:: Task directions ::
Needed from the entries below: every line that holds the word "hready".

Collected data entries

···

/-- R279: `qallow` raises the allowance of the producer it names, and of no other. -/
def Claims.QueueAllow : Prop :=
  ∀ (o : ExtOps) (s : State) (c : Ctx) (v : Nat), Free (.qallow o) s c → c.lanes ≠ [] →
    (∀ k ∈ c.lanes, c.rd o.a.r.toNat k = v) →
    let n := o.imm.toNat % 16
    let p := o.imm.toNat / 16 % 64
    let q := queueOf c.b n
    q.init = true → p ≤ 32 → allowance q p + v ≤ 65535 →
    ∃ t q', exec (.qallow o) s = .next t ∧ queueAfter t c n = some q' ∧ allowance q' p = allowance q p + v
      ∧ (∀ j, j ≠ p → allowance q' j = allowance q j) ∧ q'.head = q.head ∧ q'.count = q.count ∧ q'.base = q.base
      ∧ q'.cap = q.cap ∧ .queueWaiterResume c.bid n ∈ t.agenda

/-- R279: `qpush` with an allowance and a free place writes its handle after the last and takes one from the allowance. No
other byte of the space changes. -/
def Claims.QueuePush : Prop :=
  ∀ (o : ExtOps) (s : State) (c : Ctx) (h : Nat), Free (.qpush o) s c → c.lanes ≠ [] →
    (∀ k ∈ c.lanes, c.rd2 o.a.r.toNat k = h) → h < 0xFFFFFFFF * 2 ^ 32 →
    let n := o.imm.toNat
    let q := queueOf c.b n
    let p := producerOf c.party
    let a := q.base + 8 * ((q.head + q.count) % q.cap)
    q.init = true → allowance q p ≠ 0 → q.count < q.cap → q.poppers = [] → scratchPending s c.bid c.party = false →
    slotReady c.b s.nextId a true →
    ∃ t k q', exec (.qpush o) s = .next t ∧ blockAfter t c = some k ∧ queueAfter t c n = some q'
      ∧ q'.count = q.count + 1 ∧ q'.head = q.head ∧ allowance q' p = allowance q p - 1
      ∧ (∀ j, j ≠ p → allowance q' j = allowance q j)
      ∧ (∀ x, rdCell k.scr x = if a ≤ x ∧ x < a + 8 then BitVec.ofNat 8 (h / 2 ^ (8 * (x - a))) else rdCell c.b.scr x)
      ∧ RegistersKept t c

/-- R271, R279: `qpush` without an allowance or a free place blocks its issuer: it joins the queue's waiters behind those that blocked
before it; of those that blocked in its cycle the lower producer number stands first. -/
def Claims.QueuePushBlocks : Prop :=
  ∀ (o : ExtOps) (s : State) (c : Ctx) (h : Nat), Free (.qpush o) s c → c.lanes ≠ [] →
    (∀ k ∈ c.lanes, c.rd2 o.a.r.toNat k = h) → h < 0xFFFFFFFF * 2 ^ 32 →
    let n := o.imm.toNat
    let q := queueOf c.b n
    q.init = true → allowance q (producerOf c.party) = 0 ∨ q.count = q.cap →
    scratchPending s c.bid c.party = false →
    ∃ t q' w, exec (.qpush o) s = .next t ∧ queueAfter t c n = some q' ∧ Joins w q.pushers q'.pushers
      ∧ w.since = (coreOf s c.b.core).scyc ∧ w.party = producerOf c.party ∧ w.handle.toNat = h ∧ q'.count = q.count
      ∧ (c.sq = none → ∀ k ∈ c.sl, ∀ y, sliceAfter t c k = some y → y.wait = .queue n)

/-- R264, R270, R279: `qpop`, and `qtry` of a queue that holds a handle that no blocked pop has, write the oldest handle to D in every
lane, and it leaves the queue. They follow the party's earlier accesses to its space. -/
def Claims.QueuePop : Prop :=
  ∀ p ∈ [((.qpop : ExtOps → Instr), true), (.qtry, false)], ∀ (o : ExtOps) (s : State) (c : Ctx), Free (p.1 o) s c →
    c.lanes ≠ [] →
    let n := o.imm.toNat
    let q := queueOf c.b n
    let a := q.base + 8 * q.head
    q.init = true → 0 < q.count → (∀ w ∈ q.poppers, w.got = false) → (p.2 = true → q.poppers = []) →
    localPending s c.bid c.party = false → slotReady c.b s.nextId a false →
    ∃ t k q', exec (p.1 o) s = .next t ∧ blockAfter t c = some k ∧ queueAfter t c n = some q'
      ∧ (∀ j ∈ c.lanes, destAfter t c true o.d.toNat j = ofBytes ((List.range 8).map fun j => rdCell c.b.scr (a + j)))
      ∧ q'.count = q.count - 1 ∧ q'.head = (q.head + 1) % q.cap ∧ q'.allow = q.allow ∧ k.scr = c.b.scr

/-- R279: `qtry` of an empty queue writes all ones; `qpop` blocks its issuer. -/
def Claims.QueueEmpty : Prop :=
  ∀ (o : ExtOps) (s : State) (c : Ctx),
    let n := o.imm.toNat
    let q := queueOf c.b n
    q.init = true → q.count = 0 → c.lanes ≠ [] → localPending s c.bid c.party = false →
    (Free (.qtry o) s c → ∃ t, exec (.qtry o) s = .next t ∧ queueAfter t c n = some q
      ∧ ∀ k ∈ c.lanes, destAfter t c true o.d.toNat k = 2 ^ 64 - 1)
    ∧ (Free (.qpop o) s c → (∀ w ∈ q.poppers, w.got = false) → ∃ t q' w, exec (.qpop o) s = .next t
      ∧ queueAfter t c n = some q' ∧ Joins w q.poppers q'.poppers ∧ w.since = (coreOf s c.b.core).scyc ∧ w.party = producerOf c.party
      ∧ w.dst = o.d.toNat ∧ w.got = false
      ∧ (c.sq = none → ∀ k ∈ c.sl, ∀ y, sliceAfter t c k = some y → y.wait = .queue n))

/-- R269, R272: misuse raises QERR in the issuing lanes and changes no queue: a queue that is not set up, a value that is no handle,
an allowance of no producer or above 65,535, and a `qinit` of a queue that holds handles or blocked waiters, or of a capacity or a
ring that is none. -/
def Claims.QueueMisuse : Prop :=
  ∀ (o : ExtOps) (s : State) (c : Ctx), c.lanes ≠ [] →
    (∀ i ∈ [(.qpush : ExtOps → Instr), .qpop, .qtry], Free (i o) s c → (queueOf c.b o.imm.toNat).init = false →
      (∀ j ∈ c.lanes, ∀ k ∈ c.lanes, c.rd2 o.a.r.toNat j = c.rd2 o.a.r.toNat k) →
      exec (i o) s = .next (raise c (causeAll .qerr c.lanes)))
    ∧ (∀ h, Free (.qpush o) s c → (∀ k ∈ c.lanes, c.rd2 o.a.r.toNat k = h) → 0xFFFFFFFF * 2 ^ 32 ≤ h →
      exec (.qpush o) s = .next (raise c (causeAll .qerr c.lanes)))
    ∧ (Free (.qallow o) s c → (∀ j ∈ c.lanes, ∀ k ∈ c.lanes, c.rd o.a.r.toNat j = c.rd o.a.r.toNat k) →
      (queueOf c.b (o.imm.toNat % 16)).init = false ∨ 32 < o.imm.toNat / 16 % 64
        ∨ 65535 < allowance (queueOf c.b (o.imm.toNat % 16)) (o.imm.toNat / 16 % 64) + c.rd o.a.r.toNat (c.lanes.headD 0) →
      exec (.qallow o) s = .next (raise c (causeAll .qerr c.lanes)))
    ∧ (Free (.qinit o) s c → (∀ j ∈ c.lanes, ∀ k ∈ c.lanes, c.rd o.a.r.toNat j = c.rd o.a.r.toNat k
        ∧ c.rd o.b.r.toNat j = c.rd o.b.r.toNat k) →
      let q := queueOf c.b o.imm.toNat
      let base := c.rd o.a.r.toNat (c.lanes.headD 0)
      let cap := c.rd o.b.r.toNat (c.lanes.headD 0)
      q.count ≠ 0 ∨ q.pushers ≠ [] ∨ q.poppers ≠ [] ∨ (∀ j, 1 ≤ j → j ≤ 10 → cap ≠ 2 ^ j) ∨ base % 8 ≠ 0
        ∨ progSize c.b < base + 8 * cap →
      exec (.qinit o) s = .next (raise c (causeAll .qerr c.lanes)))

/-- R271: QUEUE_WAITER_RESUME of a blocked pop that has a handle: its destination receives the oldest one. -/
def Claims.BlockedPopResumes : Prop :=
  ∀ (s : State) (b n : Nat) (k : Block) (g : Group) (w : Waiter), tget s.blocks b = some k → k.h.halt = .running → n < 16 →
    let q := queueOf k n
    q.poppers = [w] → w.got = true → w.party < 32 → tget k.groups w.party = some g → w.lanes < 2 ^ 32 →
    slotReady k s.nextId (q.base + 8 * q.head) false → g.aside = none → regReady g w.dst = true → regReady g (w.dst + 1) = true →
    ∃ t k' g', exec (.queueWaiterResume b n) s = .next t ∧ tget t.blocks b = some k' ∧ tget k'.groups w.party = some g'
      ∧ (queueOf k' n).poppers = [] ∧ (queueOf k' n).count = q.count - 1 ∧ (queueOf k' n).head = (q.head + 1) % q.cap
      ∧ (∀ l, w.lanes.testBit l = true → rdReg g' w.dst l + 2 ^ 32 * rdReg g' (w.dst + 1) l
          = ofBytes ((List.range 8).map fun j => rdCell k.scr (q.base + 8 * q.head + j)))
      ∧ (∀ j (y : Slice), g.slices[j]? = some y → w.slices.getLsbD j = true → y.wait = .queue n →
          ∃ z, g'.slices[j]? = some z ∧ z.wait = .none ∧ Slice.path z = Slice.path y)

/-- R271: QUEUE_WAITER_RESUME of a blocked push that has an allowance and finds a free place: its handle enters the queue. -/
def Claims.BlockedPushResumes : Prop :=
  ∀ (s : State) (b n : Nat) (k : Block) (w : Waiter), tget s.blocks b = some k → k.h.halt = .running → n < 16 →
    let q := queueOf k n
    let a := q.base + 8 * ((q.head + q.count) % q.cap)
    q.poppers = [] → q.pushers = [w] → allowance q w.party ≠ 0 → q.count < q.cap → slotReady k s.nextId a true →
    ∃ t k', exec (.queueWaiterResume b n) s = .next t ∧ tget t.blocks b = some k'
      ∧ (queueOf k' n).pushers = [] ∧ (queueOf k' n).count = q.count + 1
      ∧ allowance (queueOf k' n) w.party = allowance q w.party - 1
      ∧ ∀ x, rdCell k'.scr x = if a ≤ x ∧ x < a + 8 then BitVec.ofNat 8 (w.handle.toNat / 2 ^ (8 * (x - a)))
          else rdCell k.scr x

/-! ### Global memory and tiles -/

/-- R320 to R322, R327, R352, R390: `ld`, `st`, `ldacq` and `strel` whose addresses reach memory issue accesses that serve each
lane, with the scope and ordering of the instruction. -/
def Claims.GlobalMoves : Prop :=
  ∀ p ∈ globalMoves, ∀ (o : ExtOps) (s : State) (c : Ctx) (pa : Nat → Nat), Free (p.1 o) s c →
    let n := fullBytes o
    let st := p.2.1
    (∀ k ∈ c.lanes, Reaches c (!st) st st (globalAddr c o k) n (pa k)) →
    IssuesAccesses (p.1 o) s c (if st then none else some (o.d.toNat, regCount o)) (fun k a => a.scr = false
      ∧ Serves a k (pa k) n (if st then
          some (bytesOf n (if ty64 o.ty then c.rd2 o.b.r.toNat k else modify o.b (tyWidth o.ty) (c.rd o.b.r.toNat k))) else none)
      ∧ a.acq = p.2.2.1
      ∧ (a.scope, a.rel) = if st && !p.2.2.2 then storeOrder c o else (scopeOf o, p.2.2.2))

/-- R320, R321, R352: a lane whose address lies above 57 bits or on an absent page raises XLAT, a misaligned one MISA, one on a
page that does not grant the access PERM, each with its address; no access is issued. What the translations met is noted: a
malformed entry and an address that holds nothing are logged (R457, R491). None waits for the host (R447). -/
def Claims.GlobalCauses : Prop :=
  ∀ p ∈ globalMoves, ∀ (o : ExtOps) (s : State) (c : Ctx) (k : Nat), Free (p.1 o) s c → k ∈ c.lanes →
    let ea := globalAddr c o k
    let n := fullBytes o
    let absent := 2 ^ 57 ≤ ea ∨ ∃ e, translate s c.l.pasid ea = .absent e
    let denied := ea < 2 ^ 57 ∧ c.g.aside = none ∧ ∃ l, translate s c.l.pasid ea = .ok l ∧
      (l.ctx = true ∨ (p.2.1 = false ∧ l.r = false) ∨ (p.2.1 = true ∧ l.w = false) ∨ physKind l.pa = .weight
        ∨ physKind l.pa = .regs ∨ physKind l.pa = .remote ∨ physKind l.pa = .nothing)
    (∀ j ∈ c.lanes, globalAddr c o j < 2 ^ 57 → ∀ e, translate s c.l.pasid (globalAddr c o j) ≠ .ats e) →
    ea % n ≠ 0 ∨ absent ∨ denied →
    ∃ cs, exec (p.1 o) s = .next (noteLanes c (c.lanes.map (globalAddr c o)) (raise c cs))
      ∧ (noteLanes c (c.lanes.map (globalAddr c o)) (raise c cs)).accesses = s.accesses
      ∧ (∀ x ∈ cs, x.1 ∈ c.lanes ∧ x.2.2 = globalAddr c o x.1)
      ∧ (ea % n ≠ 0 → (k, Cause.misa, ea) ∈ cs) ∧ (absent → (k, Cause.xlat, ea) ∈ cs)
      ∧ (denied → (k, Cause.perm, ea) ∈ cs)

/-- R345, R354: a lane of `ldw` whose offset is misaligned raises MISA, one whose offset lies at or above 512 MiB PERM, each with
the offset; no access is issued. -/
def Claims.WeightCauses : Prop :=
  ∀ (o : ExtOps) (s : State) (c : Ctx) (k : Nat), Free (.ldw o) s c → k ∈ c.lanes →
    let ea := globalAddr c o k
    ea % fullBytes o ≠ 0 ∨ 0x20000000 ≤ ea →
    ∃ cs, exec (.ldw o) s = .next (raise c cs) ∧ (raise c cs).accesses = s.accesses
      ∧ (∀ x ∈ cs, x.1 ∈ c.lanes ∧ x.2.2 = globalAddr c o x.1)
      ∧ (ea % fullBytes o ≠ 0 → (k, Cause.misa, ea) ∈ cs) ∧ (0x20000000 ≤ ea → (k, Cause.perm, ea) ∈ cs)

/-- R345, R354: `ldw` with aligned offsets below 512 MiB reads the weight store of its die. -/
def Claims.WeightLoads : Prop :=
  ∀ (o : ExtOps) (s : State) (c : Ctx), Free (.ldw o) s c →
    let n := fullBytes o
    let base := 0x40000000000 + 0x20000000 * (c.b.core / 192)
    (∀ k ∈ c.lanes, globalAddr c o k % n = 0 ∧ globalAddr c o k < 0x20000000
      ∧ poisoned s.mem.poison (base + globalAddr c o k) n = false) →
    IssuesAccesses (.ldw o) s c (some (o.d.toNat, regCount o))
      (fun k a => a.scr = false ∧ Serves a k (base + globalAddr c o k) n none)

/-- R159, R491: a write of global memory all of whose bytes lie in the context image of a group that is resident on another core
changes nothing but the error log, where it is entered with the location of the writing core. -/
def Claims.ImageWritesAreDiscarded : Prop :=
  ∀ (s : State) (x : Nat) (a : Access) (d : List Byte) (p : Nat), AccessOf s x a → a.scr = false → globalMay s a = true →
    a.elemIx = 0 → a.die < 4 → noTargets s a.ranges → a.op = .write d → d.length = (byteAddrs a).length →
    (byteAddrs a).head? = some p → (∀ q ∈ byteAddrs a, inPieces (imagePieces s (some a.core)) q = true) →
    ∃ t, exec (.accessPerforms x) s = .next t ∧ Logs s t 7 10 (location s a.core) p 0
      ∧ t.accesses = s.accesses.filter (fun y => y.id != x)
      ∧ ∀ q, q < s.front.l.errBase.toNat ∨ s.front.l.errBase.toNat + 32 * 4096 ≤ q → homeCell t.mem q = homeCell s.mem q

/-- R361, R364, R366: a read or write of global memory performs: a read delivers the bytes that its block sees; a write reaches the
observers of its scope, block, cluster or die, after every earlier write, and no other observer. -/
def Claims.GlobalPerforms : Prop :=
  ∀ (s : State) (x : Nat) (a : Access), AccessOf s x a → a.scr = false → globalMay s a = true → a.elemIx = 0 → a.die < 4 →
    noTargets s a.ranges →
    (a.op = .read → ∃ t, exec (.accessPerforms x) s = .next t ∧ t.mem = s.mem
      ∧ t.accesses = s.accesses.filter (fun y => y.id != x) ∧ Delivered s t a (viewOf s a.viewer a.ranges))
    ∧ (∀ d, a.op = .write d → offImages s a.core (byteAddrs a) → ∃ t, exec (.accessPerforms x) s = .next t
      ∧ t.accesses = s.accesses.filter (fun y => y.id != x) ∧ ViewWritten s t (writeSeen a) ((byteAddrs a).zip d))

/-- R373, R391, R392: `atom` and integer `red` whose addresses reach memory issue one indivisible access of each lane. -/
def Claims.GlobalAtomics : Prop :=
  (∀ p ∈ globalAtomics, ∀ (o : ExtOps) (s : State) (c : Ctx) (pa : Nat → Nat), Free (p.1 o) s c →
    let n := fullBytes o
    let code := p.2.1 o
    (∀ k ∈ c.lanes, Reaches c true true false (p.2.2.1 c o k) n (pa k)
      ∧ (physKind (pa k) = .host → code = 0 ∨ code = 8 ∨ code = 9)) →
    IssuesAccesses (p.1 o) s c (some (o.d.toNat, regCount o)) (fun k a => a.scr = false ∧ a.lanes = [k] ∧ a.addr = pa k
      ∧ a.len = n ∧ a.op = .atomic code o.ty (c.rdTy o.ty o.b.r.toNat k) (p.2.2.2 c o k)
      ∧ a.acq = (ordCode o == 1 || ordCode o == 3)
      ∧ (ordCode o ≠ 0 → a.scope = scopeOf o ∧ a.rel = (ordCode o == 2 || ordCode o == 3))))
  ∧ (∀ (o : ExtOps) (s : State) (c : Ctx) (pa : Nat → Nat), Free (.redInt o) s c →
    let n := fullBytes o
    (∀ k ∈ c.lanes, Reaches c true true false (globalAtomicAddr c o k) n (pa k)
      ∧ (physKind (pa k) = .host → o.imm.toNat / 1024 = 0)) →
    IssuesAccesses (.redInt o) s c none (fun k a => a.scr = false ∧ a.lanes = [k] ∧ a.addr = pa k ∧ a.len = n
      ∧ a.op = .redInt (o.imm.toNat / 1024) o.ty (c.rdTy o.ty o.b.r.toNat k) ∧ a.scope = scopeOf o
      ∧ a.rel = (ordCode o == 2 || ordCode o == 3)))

···

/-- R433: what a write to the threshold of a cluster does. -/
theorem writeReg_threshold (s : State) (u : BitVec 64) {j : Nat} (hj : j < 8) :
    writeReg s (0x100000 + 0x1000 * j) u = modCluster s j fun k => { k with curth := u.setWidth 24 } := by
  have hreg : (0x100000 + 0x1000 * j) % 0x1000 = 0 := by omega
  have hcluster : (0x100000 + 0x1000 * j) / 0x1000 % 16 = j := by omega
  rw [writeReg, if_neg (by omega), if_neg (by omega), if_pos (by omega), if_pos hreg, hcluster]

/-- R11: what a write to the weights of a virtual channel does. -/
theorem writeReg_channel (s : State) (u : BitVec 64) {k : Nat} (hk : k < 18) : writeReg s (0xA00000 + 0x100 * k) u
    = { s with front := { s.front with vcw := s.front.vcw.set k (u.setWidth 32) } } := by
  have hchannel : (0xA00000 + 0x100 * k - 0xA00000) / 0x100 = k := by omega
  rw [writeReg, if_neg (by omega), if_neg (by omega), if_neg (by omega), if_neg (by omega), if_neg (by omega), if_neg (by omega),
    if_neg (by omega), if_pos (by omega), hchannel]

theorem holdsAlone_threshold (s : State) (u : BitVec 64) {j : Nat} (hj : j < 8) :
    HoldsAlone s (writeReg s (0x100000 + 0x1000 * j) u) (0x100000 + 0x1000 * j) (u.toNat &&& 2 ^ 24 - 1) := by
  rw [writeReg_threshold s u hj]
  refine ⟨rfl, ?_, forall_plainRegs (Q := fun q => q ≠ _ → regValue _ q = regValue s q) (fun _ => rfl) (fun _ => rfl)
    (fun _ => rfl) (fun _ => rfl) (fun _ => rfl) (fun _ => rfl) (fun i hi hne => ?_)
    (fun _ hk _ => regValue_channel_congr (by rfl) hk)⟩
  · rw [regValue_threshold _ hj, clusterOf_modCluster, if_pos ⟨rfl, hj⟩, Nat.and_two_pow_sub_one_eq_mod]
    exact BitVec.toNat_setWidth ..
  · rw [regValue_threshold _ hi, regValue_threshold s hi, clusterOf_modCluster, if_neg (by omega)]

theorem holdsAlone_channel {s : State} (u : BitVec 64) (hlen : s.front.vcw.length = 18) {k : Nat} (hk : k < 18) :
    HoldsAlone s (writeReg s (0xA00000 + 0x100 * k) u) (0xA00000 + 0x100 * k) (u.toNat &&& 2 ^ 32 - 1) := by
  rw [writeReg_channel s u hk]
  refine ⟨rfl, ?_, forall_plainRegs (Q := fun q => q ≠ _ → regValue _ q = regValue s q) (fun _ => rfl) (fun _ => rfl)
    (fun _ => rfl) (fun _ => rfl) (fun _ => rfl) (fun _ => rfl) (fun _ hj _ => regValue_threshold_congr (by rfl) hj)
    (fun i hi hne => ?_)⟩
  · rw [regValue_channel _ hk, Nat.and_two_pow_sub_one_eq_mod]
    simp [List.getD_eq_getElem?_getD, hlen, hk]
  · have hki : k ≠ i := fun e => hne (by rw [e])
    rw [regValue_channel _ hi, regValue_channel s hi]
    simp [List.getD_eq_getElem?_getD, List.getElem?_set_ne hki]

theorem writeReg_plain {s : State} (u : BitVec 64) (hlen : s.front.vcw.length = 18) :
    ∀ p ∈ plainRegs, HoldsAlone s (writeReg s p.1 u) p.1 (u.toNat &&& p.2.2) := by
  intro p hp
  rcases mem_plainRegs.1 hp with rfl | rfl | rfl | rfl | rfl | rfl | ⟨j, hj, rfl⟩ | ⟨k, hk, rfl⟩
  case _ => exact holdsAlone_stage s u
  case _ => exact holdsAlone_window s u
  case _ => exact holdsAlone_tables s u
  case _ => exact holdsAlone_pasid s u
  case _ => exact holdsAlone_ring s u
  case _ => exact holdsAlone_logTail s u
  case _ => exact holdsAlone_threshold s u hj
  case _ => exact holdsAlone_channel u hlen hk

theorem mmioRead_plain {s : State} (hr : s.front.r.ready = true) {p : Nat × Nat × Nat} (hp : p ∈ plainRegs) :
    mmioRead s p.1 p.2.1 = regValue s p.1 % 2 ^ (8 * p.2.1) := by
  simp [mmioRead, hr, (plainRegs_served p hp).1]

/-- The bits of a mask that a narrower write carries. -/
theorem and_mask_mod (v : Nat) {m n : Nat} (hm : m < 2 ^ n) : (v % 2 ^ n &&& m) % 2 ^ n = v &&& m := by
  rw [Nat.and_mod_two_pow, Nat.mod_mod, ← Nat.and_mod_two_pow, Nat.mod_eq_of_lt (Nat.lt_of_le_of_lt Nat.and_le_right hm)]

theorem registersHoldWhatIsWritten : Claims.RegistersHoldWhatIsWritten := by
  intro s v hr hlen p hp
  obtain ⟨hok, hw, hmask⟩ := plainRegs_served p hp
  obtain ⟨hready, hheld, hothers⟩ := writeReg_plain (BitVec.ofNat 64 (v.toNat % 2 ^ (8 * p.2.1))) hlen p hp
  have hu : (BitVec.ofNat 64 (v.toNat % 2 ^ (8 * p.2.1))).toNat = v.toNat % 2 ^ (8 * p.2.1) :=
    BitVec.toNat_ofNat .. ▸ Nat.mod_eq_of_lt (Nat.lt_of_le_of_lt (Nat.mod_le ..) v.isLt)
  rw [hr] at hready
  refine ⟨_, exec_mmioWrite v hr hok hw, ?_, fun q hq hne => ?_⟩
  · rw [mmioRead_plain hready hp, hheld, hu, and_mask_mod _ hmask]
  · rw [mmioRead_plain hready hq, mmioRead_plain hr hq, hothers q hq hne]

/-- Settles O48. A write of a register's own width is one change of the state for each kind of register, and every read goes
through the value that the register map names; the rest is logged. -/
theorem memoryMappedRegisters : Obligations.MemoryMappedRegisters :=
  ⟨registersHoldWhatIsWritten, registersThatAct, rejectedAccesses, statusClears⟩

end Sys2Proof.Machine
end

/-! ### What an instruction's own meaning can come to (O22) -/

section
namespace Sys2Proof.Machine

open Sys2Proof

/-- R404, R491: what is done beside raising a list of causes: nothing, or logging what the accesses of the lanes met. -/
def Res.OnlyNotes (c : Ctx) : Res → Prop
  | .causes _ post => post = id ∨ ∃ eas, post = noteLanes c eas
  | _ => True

···

:: Final answer ::
  obtain ⟨hready, hheld, hothers⟩ := writeReg_plain (BitVec.ofNat 64 (v.toNat % 2 ^ (8 * p.2.1))) hlen p hp
  rw [hr] at hready
  · rw [mmioRead_plain hready hp, hheld, hu, and_mask_mod _ hmask]
  · rw [mmioRead_plain hready hq, mmioRead_plain hr hq, hothers q hq hne]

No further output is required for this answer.